I am in the jails almost every day. I can tell you what inmates fight about, and it’s not about skin color. They fight about who should get the bottom bunk, who should retrieve their food first, who uses the phone and who controls the dispensing of toilet paper.

Yes, race has become a visible and unavoidable part of the power structure in the jails. But only when tension is allowed to peak -- as it has now -- does chaos follow.

Last week, for instance, when half-century-old plumbing broke at the East Facility at Pitchess Detention Center in Castaic, sheriff’s deputies rushed to move 1,200 inmates to neighboring facilities. As a result, there were 500 extra inmates at the North County Correctional Facility on Saturday when the first wave of violence broke out. Tension was at an all-time high. Deputies were greatly outnumbered. Even before the violence began, inmates had warned of the possibility of riots and had begged authorities for help.

Instead, the situation was allowed to deteriorate, and riots broke out over several days. The violence involved as many as 2,000 inmates, who threw bunk beds over balconies and fought one another with fists and whatever weapons they could find.

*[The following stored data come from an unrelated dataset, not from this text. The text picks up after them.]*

-- ==== Sys2Proof/Tests/Slice0.lean ====
section
/-! SUPPORT. Tests, each on one decode or one step, with expected results from spec/95_test_vectors.md (its numbers are
cited), and for every statement with hypotheses a state and operands that meet them together. -/

namespace Sys2Proof.Machine

/-! ## Well-formedness (R63, R191): no operand can be ill-formed; a program of 3585 bytes is -/

theorem test_wellFormed_program_longest : programWellFormed (List.replicate 3584 0x00) = true := by
  simp only [programWellFormed, Config.progMax, List.length_replicate]; decide

theorem test_wellFormed_program_too_long : programWellFormed (List.replicate 3585 0x00) = false := by
  simp only [programWellFormed, Config.progMax, List.length_replicate]; decide

theorem test_wellFormed_operands : (Instr.drw 0xF 0xF 0xF).wellFormed = true ∧ (Instr.jp 0xFFF).wellFormed = true ∧
    (Instr.ldImm 0xF 0xFF).wellFormed = true := by decide

/-! ## Decoding and encoding: the words of section 2.1, written from the match, mask and field columns of R66 -/

theorem test_decode_cls : decodeWord 0b0000_0000_1110_0000 = some (.cls) ∧ encode (.cls) = 0x00E0 := by decide
theorem test_decode_ret : decodeWord 0b0000_0000_1110_1110 = some (.ret) ∧ encode (.ret) = 0x00EE := by decide
theorem test_decode_jp : decodeWord 0b0001_1010_1011_1100 = some (.jp 0xABC) ∧ encode (.jp 0xABC) = 0x1ABC := by decide
theorem test_decode_call : decodeWord 0b0010_1010_1011_1100 = some (.call 0xABC) ∧ encode (.call 0xABC) = 0x2ABC := by decide
theorem test_decode_seImm : decodeWord 0b0011_1010_0001_0010 = some (.seImm 0xA 0x12) ∧ encode (.seImm 0xA 0x12) = 0x3A12 := by decide
theorem test_decode_sneImm : decodeWord 0b0100_1010_0001_0010 = some (.sneImm 0xA 0x12) ∧ encode (.sneImm 0xA 0x12) = 0x4A12 := by decide
theorem test_decode_seReg : decodeWord 0b0101_1010_1011_0000 = some (.seReg 0xA 0xB) ∧ encode (.seReg 0xA 0xB) = 0x5AB0 := by decide
theorem test_decode_ldImm : decodeWord 0b0110_1010_0000_0010 = some (.ldImm 0xA 0x02) ∧ encode (.ldImm 0xA 0x02) = 0x6A02 := by decide
theorem test_decode_addImm : decodeWord 0b0111_1010_0000_0011 = some (.addImm 0xA 0x03) ∧ encode (.addImm 0xA 0x03) = 0x7A03 := by decide
theorem test_decode_ldReg : decodeWord 0b1000_1010_1011_0000 = some (.ldReg 0xA 0xB) ∧ encode (.ldReg 0xA 0xB) = 0x8AB0 := by decide
theorem test_decode_or : decodeWord 0b1000_1010_1011_0001 = some (.or 0xA 0xB) ∧ encode (.or 0xA 0xB) = 0x8AB1 := by decide
theorem test_decode_and : decodeWord 0b1000_1010_1011_0010 = some (.and 0xA 0xB) ∧ encode (.and 0xA 0xB) = 0x8AB2 := by decide
theorem test_decode_xor : decodeWord 0b1000_1010_1011_0011 = some (.xor 0xA 0xB) ∧ encode (.xor 0xA 0xB) = 0x8AB3 := by decide
theorem test_decode_addReg : decodeWord 0b1000_1010_1011_0100 = some (.addReg 0xA 0xB) ∧ encode (.addReg 0xA 0xB) = 0x8AB4 := by decide
theorem test_decode_sub : decodeWord 0b1000_1010_1011_0101 = some (.sub 0xA 0xB) ∧ encode (.sub 0xA 0xB) = 0x8AB5 := by decide
theorem test_decode_shr : decodeWord 0b1000_1010_1011_0110 = some (.shr 0xA 0xB) ∧ encode (.shr 0xA 0xB) = 0x8AB6 := by decide
theorem test_decode_subn : decodeWord 0b1000_1010_1011_0111 = some (.subn 0xA 0xB) ∧ encode (.subn 0xA 0xB) = 0x8AB7 := by decide
theorem test_decode_shl : decodeWord 0b1000_1010_1011_1110 = some (.shl 0xA 0xB) ∧ encode (.shl 0xA 0xB) = 0x8ABE := by decide
theorem test_decode_sneReg : decodeWord 0b1001_1010_1011_0000 = some (.sneReg 0xA 0xB) ∧ encode (.sneReg 0xA 0xB) = 0x9AB0 := by decide
theorem test_decode_ldI : decodeWord 0b1010_0000_0101_0000 = some (.ldI 0x050) ∧ encode (.ldI 0x050) = 0xA050 := by decide
theorem test_decode_jpV0 : decodeWord 0b1011_1010_1011_1100 = some (.jpV0 0xABC) ∧ encode (.jpV0 0xABC) = 0xBABC := by decide
theorem test_decode_rnd : decodeWord 0b1100_1010_0001_0010 = some (.rnd 0xA 0x12) ∧ encode (.rnd 0xA 0x12) = 0xCA12 := by decide
theorem test_decode_drw : decodeWord 0b1101_1010_1011_0101 = some (.drw 0xA 0xB 0x5) ∧ encode (.drw 0xA 0xB 0x5) = 0xDAB5 := by decide
theorem test_decode_skp : decodeWord 0b1110_1010_1001_1110 = some (.skp 0xA) ∧ encode (.skp 0xA) = 0xEA9E := by decide
theorem test_decode_sknp : decodeWord 0b1110_1010_1010_0001 = some (.sknp 0xA) ∧ encode (.sknp 0xA) = 0xEAA1 := by decide
theorem test_decode_ldVxDt : decodeWord 0b1111_1010_0000_0111 = some (.ldVxDt 0xA) ∧ encode (.ldVxDt 0xA) = 0xFA07 := by decide
theorem test_decode_ldVxK : decodeWord 0b1111_1010_0000_1010 = some (.ldVxK 0xA) ∧ encode (.ldVxK 0xA) = 0xFA0A := by decide
theorem test_decode_ldDtVx : decodeWord 0b1111_1010_0001_0101 = some (.ldDtVx 0xA) ∧ encode (.ldDtVx 0xA) = 0xFA15 := by decide
theorem test_decode_ldStVx : decodeWord 0b1111_1010_0001_1000 = some (.ldStVx 0xA) ∧ encode (.ldStVx 0xA) = 0xFA18 := by decide
theorem test_decode_addI : decodeWord 0b1111_1010_0001_1110 = some (.addI 0xA) ∧ encode (.addI 0xA) = 0xFA1E := by decide
theorem test_decode_ldF : decodeWord 0b1111_0000_0010_1001 = some (.ldF 0x0) ∧ encode (.ldF 0x0) = 0xF029 := by decide
theorem test_decode_ldB : decodeWord 0b1111_1010_0011_0011 = some (.ldB 0xA) ∧ encode (.ldB 0xA) = 0xFA33 := by decide
theorem test_decode_stRegs : decodeWord 0b1111_1010_0101_0101 = some (.stRegs 0xA) ∧ encode (.stRegs 0xA) = 0xFA55 := by decide
theorem test_decode_ldRegs : decodeWord 0b1111_1010_0110_0101 = some (.ldRegs 0xA) ∧ encode (.ldRegs 0xA) = 0xFA65 := by decide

One inmate died and nearly 90 were injured.

The situation did not have to escalate to this level. The Sheriff’s Department’s budget has almost doubled from $1.1 billion to $1.9 billion -- and the budget for jails has grown about 75% -- in the last 10 years. But with facilities literally falling apart and high-risk, sometimes violent inmates packed into cells designed for far fewer and far less dangerous inmates, the sheriff has been unable to recruit new staff for jobs that have little to offer besides long hours and grueling conditions.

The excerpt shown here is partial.